Qual é a melhor hora para renovar sua frota de colhedoras?

Existem várias formas de se fazer o planejamento para renovação de colhedoras, mas o mais utilizado é considerando os princípios da engenharia econômica e aplicando-os para esse planejamento.

*Natália Cherubin

A idade média das colhedoras de cana-de-açúcar hoje chega a 3,9 anos, número que vem crescendo nos últimos cinco anos em função de uma demanda reprimida existente no mercado, face a alguns fatores como queda da produtividade agrícola e consequente queda da produção. Ou seja, empresas que pararam ou maximizaram suas atividades impactaram na redução do número de colhedoras circulantes em suas frotas.

Segundo dados coletados das próprias fabricantes, o mercado brasileiro de venda de colhedoras de cana chegou ao seu ápice em 2010, quando o setor comprou 1402 máquinas, número que chegou próximo em 2013, quando foram vendidas 1350 colhedoras. A partir deste ano até 2018, as vendas só caíram, com exceção de 2016, quando foram vendidas 910 colhedoras, o melhor ano até agora, 2019.

Segundo Dário Sodré, consultor da D2G, o mercado atual de colhedoras deve manter-se neste e no próximo ano com um viés de alta no total produzido e comercializado pela indústria no mercado doméstico brasileiro (Veja no gráfico 1).  “O TIV – Total Industry Value – não deve passar de 650 no ano de 2019 e de 730 máquinas no próximo exercício.

Disponibilizado por D2G Consultoria

Planejamento para a renovação de frota

Como as colhedoras de cana são máquinas de valor agregado alto – estima-se que o preço médio gire em torno de R$ 1 a 1,5 milhão –  fazer o planejamento para decisão ou não da renovação dessa frota é essencial.

Existem várias formas de se fazer o planejamento para renovação de uma colhedora, mas o mais utilizado é considerando os princípios da engenharia econômica e aplicando-os para esse planejamento.

Sodré explica que as colhedoras de cana têm um comportamento muito similar, tendo algumas variáveis intervenientes que dependem de vários fatores associados de cada empresa, entre eles a qualidade da manutenção de cada empresa.

“Uma colhedora de cana com uma vida útil ao redor de 5,5 anos de idade consome ao redor de 130% do seu valor de aquisição, descontando-se os impostos de ICMS quando aplicado. Esse valor tem um ângulo de inclinação ao longo de cada ano de operação. Em média, salvo condições customizadas, elas são renovadas com 5 a 6 anos de utilização associada a 18 mil horas trabalhadas em média e com uma produção acumulada de 650 a 900 mil t de cana colhidas”, explica Sodré.

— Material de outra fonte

-- ==== Sys2Proof/Machine/ReplayOps.lean ====
section
/-! DEFINITION. Replay contexts (R317 to R321), read-modify-write (R326), bandwidth admission (R322 to R324) and the MDW
commit group (R335). -/

namespace Sys2Proof.Machine

/-! Replay. -/

/-- Base for the fields of replay context r, and of its segment i. -/
def rpB (r : Nat) : Nat := (Obj.rp r).base
def segB (r i : Nat) : Nat := rpB r + 12 * i

/-- What a replay context holds. -/
def State.rpOf (s : State) (r : Nat) : RpSt := look RpSt.idle s.rps r
def State.setRp (s : State) (r : Nat) (x : RpSt) : State := { s with rps := put RpSt.idle s.rps r x }

/-- A record as a replay context reads it (R309): the pages it begins and ends on, stamp, TQ and STEP_SEQ, its marks, its bytes. -/
structure RepRec where
  page : Nat
  last : Nat
  t : Nat
  tq : Nat
  seq : Nat
  err : Bool
  cut : Bool
  bytes : List Byte
  deriving DecidableEq, Repr

/-- The records in a run of bytes, each byte with the page it lies on; what is not whole is no record. -/
def parseRecs : Nat → List (Nat × Byte) → List RepRec
  | 0, _ => []
  | k + 1, bs =>
    let h := (bs.take 16).map (·.2)
    let n := leNat ((h.drop 14).take 2)
    let len := 16 + (n + 3) / 4 * 4
    if bs.length < 16 ∨ bs.length < len then []
    else
      let b8 := (h.getD 8 0).toNat
      ⟨(bs.headD (0, 0)).1, ((bs.take len).getLastD (0, 0)).1, leNat (h.take 8), b8 % 4, (h.getD 9 0).toNat, b8 / 4 % 2 == 1, b8 / 8 % 2 == 1,
        ((bs.drop 16).take n).map (·.2)⟩ :: parseRecs k (bs.drop len)

/-- Page q of a plot as a read delivers it: an unwritten one has no data (R303). -/
def plotPage (p q : Nat) (s : State) : Page :=
  let mf := plotFrame p q s
  (s.page mf.1 mf.2).getD .unwritten

/-- The bytes of a segment from the first record that starts in it (R300, R319). -/
def segBytes (p : Nat) : List Nat → Bool → State → List (Nat × Byte)
  | [], _, _ => []
  | q :: qs, on, s =>
    let pg := plotPage p q s
    let bs := (pg.bytes.take pg.fill).map (fun b => (q, b))
    if on then bs ++ segBytes p qs true s
    else if pg.first < 4096 then bs.drop pg.first ++ segBytes p qs true s
    else segBytes p qs false s

/-- The pages of a segment. -/
def segPages (r i : Nat) (s : State) : List Nat :=
  (List.range (s.rd (segB r i) R.MDW_RP_SEG_C_PAGES)).map (fun k => s.rd (segB r i) R.MDW_RP_SEG_B_FIRST + k)

/-- The records of a segment. -/
def segRecords (r i : Nat) (s : State) : List RepRec :=
  let bs := segBytes (s.rd (segB r i) R.MDW_RP_SEG_A_PLOT) (segPages r i s) false s
  parseRecs (bs.length / 16 + 1) bs

/-- The pages that a context of KIND 1 plays of a segment (R320). -/
def segSoft (r i : Nat) (s : State) : List Nat :=
  (segPages r i s).filter (fun q =>
    let pg := plotPage (s.rd (segB r i) R.MDW_RP_SEG_A_PLOT) q s
    pg.src / 128 % 2 == 1 || pg.src % 128 == s.rd (rpB r) R.MDW_RP_CFG_SRC_LANE)

/-- Current segment and state. -/
def rpSeg (r : Nat) (s : State) : Nat := s.rd (rpB r) R.MDW_RP_STAT_SEG
def rpState (r : Nat) (s : State) : Nat := s.rd (rpB r) R.MDW_RP_STAT_STATE
def rpGo (r st : Nat) (s : State) : State := s.wr (rpB r) R.MDW_RP_STAT_STATE st

/-- START of a context. -/
def rpStart (r : Nat) (s : State) : Nat := s.rd64 (rpB r) R.MDW_RP_START_LO_START R.MDW_RP_START_HI_START

/-- A context enters RUN at its first segment (R318). -/
def rpRun (r : Nat) (s : State) : State :=
  let s := (((rpGo r 3 s).wr (rpB r) R.MDW_RP_STAT_SEG 0).wr (rpB r) R.MDW_RP_STAT_PAGE (s.rd (segB r 0) R.MDW_RP_SEG_B_FIRST))
  s.setRp r { RpSt.idle with tPass := rpStart r s, inj := (s.rpOf r).inj }

/-- The prefetch completes (R318). -/
def rpPrefetched (r : Nat) (s : State) : State :=
  if rpState r s != 1 then s
  else if rpStart r s < s.tlv.toNat then
    let s := (s.wr (rpB r) R.MDW_RP_STAT_LATE 1).wr (rpB r) R.MDW_RP_SLIP_SLIP (min (s.tlv.toNat - rpStart r s) (2 ^ 32 - 1))
    rpRun r (s.raise 0x42D)
  else rpGo r 2 s

/-- START is reached (R318). -/
def rpReached (r : Nat) (s : State) : State :=
  if rpState r s == 2 && s.counting then rpRun r (s.advanceTlv (rpStart r s) s.now) else s

/-- RP_CMD.STOP (R318): at once, or at the end of the frame in progress. -/
def rpStop (r : Nat) (s : State) : State :=
  if rpState r s != 3 then s
  else if !s.on (rpB r) R.MDW_RP_CFG_KIND && decide (s.tlv.toNat < (s.rpOf r).lastEnd) then
    s.setRp r { s.rpOf r with stop := true }
  else rpGo r 4 s

/-- Replay data is not available (R321). -/
def rpUnder (r : Nat) (s : State) : State :=
  let s := if s.on (rpB r) R.MDW_RP_CFG_KIND then txUnderrun r s else s
  (s.cnt (rpB r) R.MDW_RP_CNT_UNDER 1).raise 0x42D

/-- A play of the current segment ends: again, the next segment, the list again, or DONE (R317, R318). -/
def rpNext (r : Nat) (s : State) : State :=
  let b := rpB r
  let x := s.rpOf r
  let i := rpSeg r s
  let per := s.rd b R.MDW_RP_PERIOD_PERIOD
  let x := { x with idx := 0, s0 := none, seen := 0, bad := [], tPass := if per == 0 then x.lastEnd else x.tPass + per }
  let loops := s.rd (segB r i) R.MDW_RP_SEG_A_LOOPS
  let seqs := s.rd b R.MDW_RP_CFG_SEQ_LOOPS
  if loops == 0 || decide (x.loops + 1 < loops) then s.setRp r { x with loops := x.loops + 1 }
  else if i < s.rd b R.MDW_RP_CFG_NSEG then (s.setRp r { x with loops := 0 }).wr b R.MDW_RP_STAT_SEG (i + 1)
  else if seqs == 0 || decide (x.seqs + 1 < seqs) then
    (s.setRp r { x with loops := 0, seqs := x.seqs + 1 }).wr b R.MDW_RP_STAT_SEG 0
  else rpGo r 4 (s.setRp r { x with loops := 0, seqs := x.seqs + 1 })

/-- An item of the segment is past; the play may end with it. -/
def rpPast (r n : Nat) (s : State) : State :=
  let x := s.rpOf r
  let s := s.setRp r { x with idx := x.idx + 1 }
  if n ≤ x.idx + 1 then rpNext r s else s

/-- An interval of two stamps of this part is valid (R66). -/
def stampsOk (tq1 seq1 tq2 seq2 : Nat) : Bool := decide (tq1 < 2) && decide (tq2 < 2) && seq1 == seq2

/-- A frame record goes out (R319). -/
def rpFrame (r n : Nat) (f : RepRec) (s : State) : State :=
  let b := rpB r
  let e := r / 16
  let g := (laneGrp r s).getD 0
  let x := s.rpOf r
  let s0 := x.s0.getD (f.t, f.tq, f.seq)
  let timed := s.on b R.MDW_RP_CFG_TIMED
  let ok := stampsOk f.tq f.seq s0.2.1 s0.2.2
  let at_ := if timed && ok then max x.lastEnd (x.tPass + (f.t - s0.1)) else x.lastEnd
  let s := s.advanceTlv at_ s.now
  let s := if timed && !ok then s.cnt b R.MDW_RP_CNT2_UNTIMED 1 else s
  let link := s.rd (grpB e g) R.FE_GRP_CFG_LINK
  let long := frameTicks link f.bytes.length
  let s := if txReplay e g s then
      { pcsFrame e g f.bytes s with txFrame := put [] s.txFrame e f.bytes, feFree := put 0 s.feFree (16 * e + g) (s.now + long) }
    else s
  rpPast r n (s.setRp r { x with s0 := some s0, lastEnd := s.tlv.toNat + long })

/-- The channel of page q of segment i serves it (R445). -/
def rpReady (r i q : Nat) (s : State) : Bool := s.mcUp (plotFrame (s.rd (segB r i) R.MDW_RP_SEG_A_PLOT) q s).1

/-- The pages of a record that the play has not read yet are read, each accounted (R302), with what the reads find in turn;
an uncorrectable one is a bad page (R321). -/
def rpReads (r p : Nat) : List Nat → List PageRes → State → State
  | [], _, s => s
  | q :: qs, res, s =>
    let mf := plotFrame p q s
    let o := pageRead mf.1 mf.2 (res.headD (.bits [])) s
    let x := o.1.rpOf r
    let s := o.1.setRp r { x with seen := q + 1, bad := if o.2 == 2 then q :: x.bad else x.bad }
    rpReads r p qs res.tail (if o.2 == 2 then s.cnt (rpB r) R.MDW_RP_CNT_BADPAGE 1 else s)

/-- A symbol page is played (R320): its first symbol at the instant that START and the symbols before it give. -/
def rpSymbols (r p q n : Nat) (res : PageRes) (s : State) : State :=
  let x := s.rpOf r
  let rate := max 1 (symRate (s.rd (laneB r) R.TX_CTRL_MODE))
  let s := s.advanceTlv (rpStart r s + x.sent * 1250 / rate) s.now
  let mf := plotFrame p q s
  let fill := (plotPage p q s).fill
  let d := pageDeliver mf.1 mf.2 res s
  let s := if d.2.1 == 2 then d.1.cnt (rpB r) R.MDW_RP_CNT_BADPAGE 1 else d.1
  let syms := (d.2.2.take fill).flatMap (fun (y : Byte) => [y.toNat / 4 % 4, y.toNat / 64])
  let s := { s with rpSym := put [] s.rpSym r syms }
  rpPast r n (s.setRp r { s.rpOf r with sent := x.sent + syms.length })

/-- A context sends, or skips, its next frame record or symbol page (R319 to R321); `reads` are what its page reads find.
DEDUCED: a record skipped for a bad page is a skip that SKIPPED counts. -/
def rpSend (r : Nat) (reads : List PageRes) (s : State) : State :=
  let b := rpB r
  let x := s.rpOf r
  if rpState r s != 3 then s
  else if x.stop then rpGo r 4 (s.advanceTlv x.lastEnd s.now)
  else
    let s := if x.inj then rpUnder r (s.setRp r { x with inj := false }) else s
    let x := s.rpOf r
    let i := rpSeg r s
    let p := s.rd (segB r i) R.MDW_RP_SEG_A_PLOT
    if s.on b R.MDW_RP_CFG_KIND then
      let qs := segSoft r i s
      match qs[x.idx]? with
      | none => rpNext r s
      | some q =>
        if !rpReady r i q s then rpUnder r s else
        rpSymbols r p q qs.length (reads.headD (.bits [])) (s.wr b R.MDW_RP_STAT_PAGE q)
    else
      let fs := segRecords r i s
      match fs[x.idx]? with
      | none => rpNext r s
      | some f =>
        if !rpReady r i f.page s then rpUnder r s else
        let qs := (List.range (f.last + 1 - f.page)).map (fun k => f.page + k)
        let s := rpReads r p (qs.filter (fun q => decide (x.seen ≤ q))) reads (s.wr b R.MDW_RP_STAT_PAGE f.page)
        if qs.any (fun q => (s.rpOf r).bad.contains q) || f.cut || (f.err && !s.on b R.MDW_RP_CFG_ERRF) then rpPast r fs.length (s.cnt b R.MDW_RP_CNT_SKIPPED 1)
        else rpFrame r fs.length f s

/-! Host writes (R325, R326). -/

/-- The plot's pages may be written by the host (R325). -/
def hostWritable (p : Nat) (s : State) : Bool :=
  s.on (plB p) R.MDW_PLOT_W0_EN && (plotType p s == 2 || (plotType p s == 1 && (plotState p s == 1 || plotState p s == 3)))

/-- A whole page written by the host (R325). -/
def hostPage (p q first fill : Nat) (data : List Byte) (s : State) : State :=
  let mf := plotFrame p q s
  let pg : Page := ⟨data.take 4096, s.tlv.toNat, s.tq + b2n (s.tq == 2) * 4, s.stepSeq, p, 128, first % 65536, fill,
    pageStrength (s.rd (plB p) R.MDW_PLOT_W0_TSEL)⟩
  pageWrite mf.1 mf.2 pg s

/-- A span merged into a page's data. -/
def mergeBytes (page span : List Byte) (ofs : Nat) : List Byte :=
  page.take ofs ++ span ++ page.drop (ofs + span.length)

/-- A read-modify-write of part of page q (R326): false where it is refused. -/
def rmwWrite (p q ofs : Nat) (span : List Byte) (res : PageRes) (s : State) : State × Bool :=
  let mf := plotFrame p q s
  let old := plotPage p q s
  let r := pageRead mf.1 mf.2 res s
  if r.2 == 2 then (r.1.cnt (mcB mf.1) R.MC_CNT_UNC_RMW_FAIL 1, false)
  else
    let data := mergeBytes old.bytes span ofs
    let fill := if r.2 == 3 then ofs + span.length else max old.fill (ofs + span.length)
    (hostPage p q (if r.2 == 3 then 0xFFFF else old.first) fill data r.1, true)

/-- RMW_WRITE: a span of a plot's page data at a byte offset, within one page. -/
def rmwSpan (p ofs : Nat) (span : List Byte) (res : PageRes) (s : State) : State :=
  let q := ofs / 4096
  if hostWritable p s && decide (q < plotSize p s) && s.mcUp (plotFrame p q s).1 &&
      decide (0 < span.length ∧ span.length < 4096 ∧ ofs % 4096 + span.length ≤ 4096) then
    (rmwWrite p q (ofs % 4096) span res s).1
  else s

/-! Admission (R322 to R324). -/

/-- The demand of a lane, units of 62.5 MB/s: use 0 frames, 1 codewords, 2 soft words or symbols, 3 raw samples (R322). -/
def laneDemand (use mode : Nat) : Nat :=
  ((match use with
    | 0 => [825, 413, 207, 104, 52, 21]
    | 1 => [932, 495, 248, 124, 0, 0]
    | 2 => [1754, 877, 439, 220, 213, 86]
    | _ => [3507, 3507, 1754, 877, 851, 341]) : List Nat).getD mode 0

/-- Shadow fields of plot P. -/
def shOn (p : Nat) (s : State) : Bool := s.rdSh (plB p) R.MDW_PLOT_W0_EN == 1
def shChans (p : Nat) (s : State) : List Nat := maskChans (s.rdSh (plB p) R.MDW_PLOT_W1_CH_MASK)
def shSize (p : Nat) (s : State) : Nat := s.rdSh (plB p) R.MDW_PLOT_W2_FRAMES * (shChans p s).length

/-- Source lanes of a capture plot: those of its groups, or its lanes (R308, R323). -/
def srcLanes (p : Nat) (s : State) : List Nat :=
  let e := s.rdSh (plB p) R.MDW_PLOT_W0_SRC
  let bits := (List.range 16).filter (fun i => s.rdSh (plB p) R.MDW_PLOT_W3_SRC_MASK / 2 ^ i % 2 == 1)
  if s.rdSh (plB p) R.MDW_PLOT_W0_CMODE ≤ 1 then
    (bits.filter (fun g => s.on (grpB e g) R.FE_GRP_CFG_EN)).flatMap (fun g => grpLanes e g s)
  else bits.map (fun i => 16 * e + i)

/-- The sum of a list. -/
def total (l : List Nat) : Nat := l.foldl (· + ·) 0

/-- D(P) (R322, R323). -/
def plotDemand (p : Nat) (s : State) : Nat :=
  match s.rdSh (plB p) R.MDW_PLOT_W0_TYPE with
  | 1 => total ((srcLanes p s).map (fun n => laneDemand (s.rdSh (plB p) R.MDW_PLOT_W0_CMODE) (s.rxMode n)))
  | 3 => s.rdSh (plB p) R.MDW_PLOT_W4_RATE
  | 4 => 2 * s.rdSh (plB p) R.MDW_PLOT_W4_RATE
  | _ => 0

/-- The enabled group whose lowest lane is r. -/
def lowGroup (r : Nat) (s : State) : Option Nat :=
  (List.range 16).find? (fun g => s.on (grpB (r / 16) g) R.FE_GRP_CFG_EN &&
    16 * (r / 16) + s.rd (grpB (r / 16) g) R.FE_GRP_CFG_FIRST == r)

/-- D(r) (R322, R323). -/
def rpDemand (r : Nat) (s : State) : Nat :=
  if s.rdSh (rpB r) R.MDW_RP_CFG_KIND == 1 then laneDemand 2 (s.rd (laneB r) R.TX_CTRL_MODE)
  else match lowGroup r s with
    | some g => total ((grpLanes (r / 16) g s).map (fun n => laneDemand 0 (s.rd (laneB n) R.TX_CTRL_MODE)))
    | none => 0

/-- Enabled plots and contexts in the shadows. -/
def shPlots (s : State) : List Nat := (List.range 256).filter (fun p => shOn p s)
def shRps (s : State) : List Nat := (List.range 64).filter (fun r => s.rdSh (rpB r) R.MDW_RP_CFG_EN == 1)

/-- Shadow segments of a context: plot, FIRST, PAGES. -/
def shSegs (r : Nat) (s : State) : List (Nat × Nat × Nat) :=
  (List.range (s.rdSh (rpB r) R.MDW_RP_CFG_NSEG + 1)).map (fun i =>
    (s.rdSh (segB r i) R.MDW_RP_SEG_A_PLOT, s.rdSh (segB r i) R.MDW_RP_SEG_B_FIRST, s.rdSh (segB r i) R.MDW_RP_SEG_C_PAGES))

/-- a over b, rounded up. -/
def ceilDiv' (a b : Nat) : Nat := (a + b - 1) / b

/-- L_m (R323). -/
def chanLoad (m : Nat) (s : State) : Nat :=
  let ps := (shPlots s).map (fun p =>
    if (shChans p s).contains m then ceilDiv' (plotDemand p s) (shChans p s).length else 0)
  let rs := (shRps s).map (fun r => ((shSegs r s).map (fun g =>
    if (shChans g.1 s).contains m then ceilDiv' (rpDemand r s) (shChans g.1 s).length else 0)).foldl max 0)
  total ps + total rs

/-- The DELAY terms of an engine. -/
def delayLoad (e : Nat) (s : State) : Nat :=
  total ((shPlots s).map (fun p =>
    if s.rdSh (plB p) R.MDW_PLOT_W0_TYPE == 4 && s.rdSh (plB p) R.MDW_PLOT_W0_SRC == e then
      s.rdSh (plB p) R.MDW_PLOT_W4_RATE else 0))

Sendo assim, normalmente, o momento ideal é quando a máquina atinge ao redor dos seis anos de vida útil. Nesse ponto, de acordo com o consultor, temos o melhor momento para renovação tanto sob o ponto de vista técnico, quanto financeiro e econômico (Veja próximo gráfico abaixo).

Entretanto, isso é considerando as premissas do gráfico abaixo, visto que se considerar uma colhedora que trabalha menos que 2.500 horas por ano e produz menos de 100 mil toneladas de cana colhida, a vida útil em anos aumenta, mas o custo médio de CRM eleva-se significativamente.

“É possível observar que temos uma perda de produção por menor horas trabalhadas das máquinas, que é inversamente proporcional a elevação do CRM. Valores residuais não devem ser considerados, visto que eles chegam normalmente a 10% do valor de compra”, explica Sodré.

Fatores macro interferem no CRM

 Só para se ter uma ideia, 75% dos desgastes das peças e componentes das colhedoras de cana são substituídos por desgastes provocados por abrasão. Segundo assim, de acordo com Sodré, por melhor que seja a qualidade de manutenção aplicada nestas máquinas, existem os fatores macro como tipo de solo, velocidade de operação, entre outros que irão intervir no CRM das colhedoras de cana.

“Acredito muito que aquela reforma anual, geralmente realizada no final da safra, tem que ser abolida dos planos de manutenção das empresas. Deve-se fazer uma manutenção linear e diferida ao longo do ano. Com isso, consegue-se ter uma melhor regularidade e uniformização da disponibilidade operacional dos equipamentos”, conclui o consultor.